RECORDS SUPPLIED START

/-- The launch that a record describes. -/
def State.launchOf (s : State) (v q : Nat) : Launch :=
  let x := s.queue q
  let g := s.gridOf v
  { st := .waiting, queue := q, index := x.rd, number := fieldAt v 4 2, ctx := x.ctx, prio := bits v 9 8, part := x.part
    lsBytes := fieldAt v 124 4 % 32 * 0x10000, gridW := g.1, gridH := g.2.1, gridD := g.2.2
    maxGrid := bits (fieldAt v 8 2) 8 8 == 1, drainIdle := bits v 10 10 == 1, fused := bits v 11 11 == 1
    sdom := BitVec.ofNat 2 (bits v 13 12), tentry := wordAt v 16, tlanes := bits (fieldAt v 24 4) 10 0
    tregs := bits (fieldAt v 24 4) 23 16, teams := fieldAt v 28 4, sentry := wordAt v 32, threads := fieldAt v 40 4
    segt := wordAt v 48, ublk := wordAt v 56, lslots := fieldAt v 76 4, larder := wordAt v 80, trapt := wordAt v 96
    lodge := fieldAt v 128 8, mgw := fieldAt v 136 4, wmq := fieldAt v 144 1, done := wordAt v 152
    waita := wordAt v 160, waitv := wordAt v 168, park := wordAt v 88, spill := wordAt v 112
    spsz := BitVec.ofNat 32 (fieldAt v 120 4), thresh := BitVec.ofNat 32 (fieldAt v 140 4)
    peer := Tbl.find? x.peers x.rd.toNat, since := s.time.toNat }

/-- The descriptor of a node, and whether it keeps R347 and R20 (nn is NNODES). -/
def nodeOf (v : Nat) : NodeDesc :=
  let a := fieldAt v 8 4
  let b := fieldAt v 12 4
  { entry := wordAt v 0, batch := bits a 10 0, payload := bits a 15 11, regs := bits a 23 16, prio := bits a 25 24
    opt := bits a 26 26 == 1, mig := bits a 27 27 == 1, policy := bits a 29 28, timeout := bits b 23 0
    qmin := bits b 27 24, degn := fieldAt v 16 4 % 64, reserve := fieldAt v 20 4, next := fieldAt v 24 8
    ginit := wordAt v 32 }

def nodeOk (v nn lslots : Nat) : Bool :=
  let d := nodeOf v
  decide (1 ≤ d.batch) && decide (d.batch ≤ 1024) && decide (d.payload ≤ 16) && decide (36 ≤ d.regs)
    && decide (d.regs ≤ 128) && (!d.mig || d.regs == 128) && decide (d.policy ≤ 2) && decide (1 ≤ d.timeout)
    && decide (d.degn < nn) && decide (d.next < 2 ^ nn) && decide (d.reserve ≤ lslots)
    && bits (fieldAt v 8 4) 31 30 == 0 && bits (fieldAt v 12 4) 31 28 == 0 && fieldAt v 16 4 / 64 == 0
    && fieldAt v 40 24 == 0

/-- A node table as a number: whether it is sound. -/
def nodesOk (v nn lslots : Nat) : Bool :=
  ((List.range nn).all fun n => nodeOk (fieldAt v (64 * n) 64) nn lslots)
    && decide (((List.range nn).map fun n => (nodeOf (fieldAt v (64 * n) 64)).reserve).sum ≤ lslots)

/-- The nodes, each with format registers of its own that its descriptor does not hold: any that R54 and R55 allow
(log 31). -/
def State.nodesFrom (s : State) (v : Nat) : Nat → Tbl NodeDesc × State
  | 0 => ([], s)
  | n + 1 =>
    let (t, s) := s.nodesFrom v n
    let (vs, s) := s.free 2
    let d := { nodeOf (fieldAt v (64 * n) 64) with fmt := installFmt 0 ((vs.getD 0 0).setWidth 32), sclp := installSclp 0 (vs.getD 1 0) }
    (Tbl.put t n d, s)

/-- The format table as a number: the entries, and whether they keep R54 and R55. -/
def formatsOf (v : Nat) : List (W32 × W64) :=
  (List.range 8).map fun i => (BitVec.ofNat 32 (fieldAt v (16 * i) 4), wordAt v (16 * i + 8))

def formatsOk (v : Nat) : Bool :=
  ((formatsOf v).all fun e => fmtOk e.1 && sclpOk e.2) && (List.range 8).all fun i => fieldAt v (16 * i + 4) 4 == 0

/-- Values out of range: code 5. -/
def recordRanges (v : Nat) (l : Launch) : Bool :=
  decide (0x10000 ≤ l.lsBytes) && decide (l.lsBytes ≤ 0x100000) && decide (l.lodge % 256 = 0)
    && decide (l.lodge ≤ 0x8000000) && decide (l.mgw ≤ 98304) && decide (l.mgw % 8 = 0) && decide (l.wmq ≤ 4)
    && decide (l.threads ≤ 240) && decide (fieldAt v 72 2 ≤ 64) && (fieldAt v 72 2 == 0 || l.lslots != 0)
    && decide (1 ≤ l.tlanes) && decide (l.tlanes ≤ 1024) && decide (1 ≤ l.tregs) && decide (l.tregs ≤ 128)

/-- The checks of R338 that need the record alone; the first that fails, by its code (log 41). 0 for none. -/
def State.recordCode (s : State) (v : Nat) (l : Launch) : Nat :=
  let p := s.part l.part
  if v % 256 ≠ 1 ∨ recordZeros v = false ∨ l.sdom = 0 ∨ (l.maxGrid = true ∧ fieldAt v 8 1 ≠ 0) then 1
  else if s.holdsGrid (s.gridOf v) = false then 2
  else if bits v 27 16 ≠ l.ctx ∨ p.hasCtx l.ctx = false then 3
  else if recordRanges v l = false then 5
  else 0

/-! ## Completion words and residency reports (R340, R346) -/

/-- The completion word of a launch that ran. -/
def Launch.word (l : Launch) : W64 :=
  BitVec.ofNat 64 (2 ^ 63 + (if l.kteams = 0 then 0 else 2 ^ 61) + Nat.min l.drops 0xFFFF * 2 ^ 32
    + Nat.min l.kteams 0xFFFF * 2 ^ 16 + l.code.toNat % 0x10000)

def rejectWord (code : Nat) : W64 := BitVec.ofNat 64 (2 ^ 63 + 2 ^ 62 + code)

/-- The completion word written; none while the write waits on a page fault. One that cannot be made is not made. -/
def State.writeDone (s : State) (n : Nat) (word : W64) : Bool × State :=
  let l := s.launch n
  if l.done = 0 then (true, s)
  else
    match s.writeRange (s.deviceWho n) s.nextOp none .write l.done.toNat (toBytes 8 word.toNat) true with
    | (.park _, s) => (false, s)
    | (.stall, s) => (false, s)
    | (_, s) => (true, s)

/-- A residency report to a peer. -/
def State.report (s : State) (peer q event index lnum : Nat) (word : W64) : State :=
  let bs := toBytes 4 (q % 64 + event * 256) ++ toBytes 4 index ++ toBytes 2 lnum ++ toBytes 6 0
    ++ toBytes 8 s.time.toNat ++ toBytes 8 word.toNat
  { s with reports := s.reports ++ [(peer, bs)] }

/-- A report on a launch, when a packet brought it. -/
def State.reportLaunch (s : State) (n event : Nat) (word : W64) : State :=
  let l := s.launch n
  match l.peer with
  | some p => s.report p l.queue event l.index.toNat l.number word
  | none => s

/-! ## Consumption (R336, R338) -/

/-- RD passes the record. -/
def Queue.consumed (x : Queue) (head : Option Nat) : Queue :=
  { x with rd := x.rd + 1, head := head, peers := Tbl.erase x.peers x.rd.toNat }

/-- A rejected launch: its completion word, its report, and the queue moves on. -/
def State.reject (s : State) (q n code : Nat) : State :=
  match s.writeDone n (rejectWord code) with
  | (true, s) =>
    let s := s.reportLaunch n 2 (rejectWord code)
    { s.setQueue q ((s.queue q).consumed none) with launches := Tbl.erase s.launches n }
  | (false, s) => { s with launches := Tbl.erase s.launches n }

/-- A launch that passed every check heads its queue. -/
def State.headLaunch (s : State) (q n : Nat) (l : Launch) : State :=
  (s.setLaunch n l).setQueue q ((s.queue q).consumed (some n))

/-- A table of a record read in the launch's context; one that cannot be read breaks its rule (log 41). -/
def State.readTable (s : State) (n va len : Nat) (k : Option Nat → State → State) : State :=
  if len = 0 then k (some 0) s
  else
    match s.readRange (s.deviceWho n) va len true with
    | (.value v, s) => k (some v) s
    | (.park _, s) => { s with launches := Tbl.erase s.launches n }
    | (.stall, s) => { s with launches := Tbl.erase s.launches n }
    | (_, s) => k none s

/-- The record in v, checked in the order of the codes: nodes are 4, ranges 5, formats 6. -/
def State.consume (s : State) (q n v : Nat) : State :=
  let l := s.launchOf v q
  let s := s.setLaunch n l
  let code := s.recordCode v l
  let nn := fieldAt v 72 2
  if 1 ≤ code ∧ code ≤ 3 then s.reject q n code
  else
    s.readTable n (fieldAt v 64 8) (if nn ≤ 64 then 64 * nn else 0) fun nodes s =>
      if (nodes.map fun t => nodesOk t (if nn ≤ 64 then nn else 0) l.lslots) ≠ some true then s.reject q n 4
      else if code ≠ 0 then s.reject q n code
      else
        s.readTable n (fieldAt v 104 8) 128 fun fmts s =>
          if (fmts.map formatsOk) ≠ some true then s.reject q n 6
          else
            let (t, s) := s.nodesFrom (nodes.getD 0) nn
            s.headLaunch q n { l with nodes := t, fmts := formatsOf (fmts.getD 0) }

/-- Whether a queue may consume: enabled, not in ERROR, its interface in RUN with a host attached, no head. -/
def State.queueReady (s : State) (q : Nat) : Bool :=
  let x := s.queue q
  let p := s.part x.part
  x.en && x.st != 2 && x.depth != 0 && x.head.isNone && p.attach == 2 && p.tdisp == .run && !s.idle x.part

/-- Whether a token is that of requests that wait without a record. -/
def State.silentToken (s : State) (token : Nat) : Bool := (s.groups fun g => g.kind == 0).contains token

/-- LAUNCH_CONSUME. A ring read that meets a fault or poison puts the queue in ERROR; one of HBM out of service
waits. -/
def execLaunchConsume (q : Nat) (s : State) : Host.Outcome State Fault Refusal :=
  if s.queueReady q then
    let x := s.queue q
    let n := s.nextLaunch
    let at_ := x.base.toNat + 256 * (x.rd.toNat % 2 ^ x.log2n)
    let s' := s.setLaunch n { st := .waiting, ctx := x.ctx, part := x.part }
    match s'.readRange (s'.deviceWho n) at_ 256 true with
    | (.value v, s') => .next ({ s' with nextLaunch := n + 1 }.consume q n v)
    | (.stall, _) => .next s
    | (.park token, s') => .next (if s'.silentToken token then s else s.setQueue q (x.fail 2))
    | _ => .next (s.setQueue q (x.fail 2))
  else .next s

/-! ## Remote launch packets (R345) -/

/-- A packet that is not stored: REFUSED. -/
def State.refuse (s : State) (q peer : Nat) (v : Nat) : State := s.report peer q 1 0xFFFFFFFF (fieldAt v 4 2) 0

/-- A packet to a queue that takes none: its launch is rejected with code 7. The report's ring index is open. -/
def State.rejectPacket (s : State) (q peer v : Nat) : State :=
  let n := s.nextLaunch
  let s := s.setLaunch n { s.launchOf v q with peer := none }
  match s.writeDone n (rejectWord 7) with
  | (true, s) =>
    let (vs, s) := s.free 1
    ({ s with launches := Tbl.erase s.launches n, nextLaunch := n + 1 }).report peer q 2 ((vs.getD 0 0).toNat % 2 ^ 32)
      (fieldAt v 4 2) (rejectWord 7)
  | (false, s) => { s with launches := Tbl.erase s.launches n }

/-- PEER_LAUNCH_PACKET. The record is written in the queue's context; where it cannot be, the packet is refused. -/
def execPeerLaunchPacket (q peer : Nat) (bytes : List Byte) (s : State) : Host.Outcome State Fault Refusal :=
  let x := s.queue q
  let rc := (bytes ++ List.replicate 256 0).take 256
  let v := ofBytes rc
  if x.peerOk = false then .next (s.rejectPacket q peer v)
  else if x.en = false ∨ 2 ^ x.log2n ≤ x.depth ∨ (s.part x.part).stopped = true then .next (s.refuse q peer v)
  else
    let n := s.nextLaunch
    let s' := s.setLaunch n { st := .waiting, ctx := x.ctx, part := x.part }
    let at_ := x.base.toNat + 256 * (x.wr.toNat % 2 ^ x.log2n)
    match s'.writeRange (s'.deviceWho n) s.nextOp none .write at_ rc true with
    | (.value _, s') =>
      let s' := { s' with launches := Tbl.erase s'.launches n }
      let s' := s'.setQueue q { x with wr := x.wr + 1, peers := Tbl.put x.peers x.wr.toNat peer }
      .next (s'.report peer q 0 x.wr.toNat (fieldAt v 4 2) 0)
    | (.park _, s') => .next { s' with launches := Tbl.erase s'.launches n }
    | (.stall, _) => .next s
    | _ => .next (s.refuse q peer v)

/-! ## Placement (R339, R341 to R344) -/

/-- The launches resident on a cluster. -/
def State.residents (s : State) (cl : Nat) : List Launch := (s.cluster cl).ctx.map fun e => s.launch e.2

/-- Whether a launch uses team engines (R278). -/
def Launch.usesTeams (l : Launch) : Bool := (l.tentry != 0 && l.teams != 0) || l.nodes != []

RECORDS SUPPLIED END

DESCRIPTION OF THE TASK: What are the lines above, starting at the one with "if l.done = 0 then (true, s)" and ending at the one with "(s.setLaunch n l).setQueue"? Give them again exactly, and only them.

SOLUTION TO THIS EXERCISE:
  if l.done = 0 then (true, s)
  else
    match s.writeRange (s.deviceWho n) s.nextOp none .write l.done.toNat (toBytes 8 word.toNat) true with
    | (.park _, s) => (false, s)
    | (.stall, s) => (false, s)
    | (_, s) => (true, s)

/-- A residency report to a peer. -/
def State.report (s : State) (peer q event index lnum : Nat) (word : W64) : State :=
  let bs := toBytes 4 (q % 64 + event * 256) ++ toBytes 4 index ++ toBytes 2 lnum ++ toBytes 6 0
    ++ toBytes 8 s.time.toNat ++ toBytes 8 word.toNat
  { s with reports := s.reports ++ [(peer, bs)] }

/-- A report on a launch, when a packet brought it. -/
def State.reportLaunch (s : State) (n event : Nat) (word : W64) : State :=
  let l := s.launch n
  match l.peer with
  | some p => s.report p l.queue event l.index.toNat l.number word
  | none => s

/-! ## Consumption (R336, R338) -/

/-- RD passes the record. -/
def Queue.consumed (x : Queue) (head : Option Nat) : Queue :=
  { x with rd := x.rd + 1, head := head, peers := Tbl.erase x.peers x.rd.toNat }

/-- A rejected launch: its completion word, its report, and the queue moves on. -/
def State.reject (s : State) (q n code : Nat) : State :=
  match s.writeDone n (rejectWord code) with
  | (true, s) =>
    let s := s.reportLaunch n 2 (rejectWord code)
    { s.setQueue q ((s.queue q).consumed none) with launches := Tbl.erase s.launches n }
  | (false, s) => { s with launches := Tbl.erase s.launches n }

/-- A launch that passed every check heads its queue. -/
def State.headLaunch (s : State) (q n : Nat) (l : Launch) : State :=
  (s.setLaunch n l).setQueue q ((s.queue q).consumed (some n))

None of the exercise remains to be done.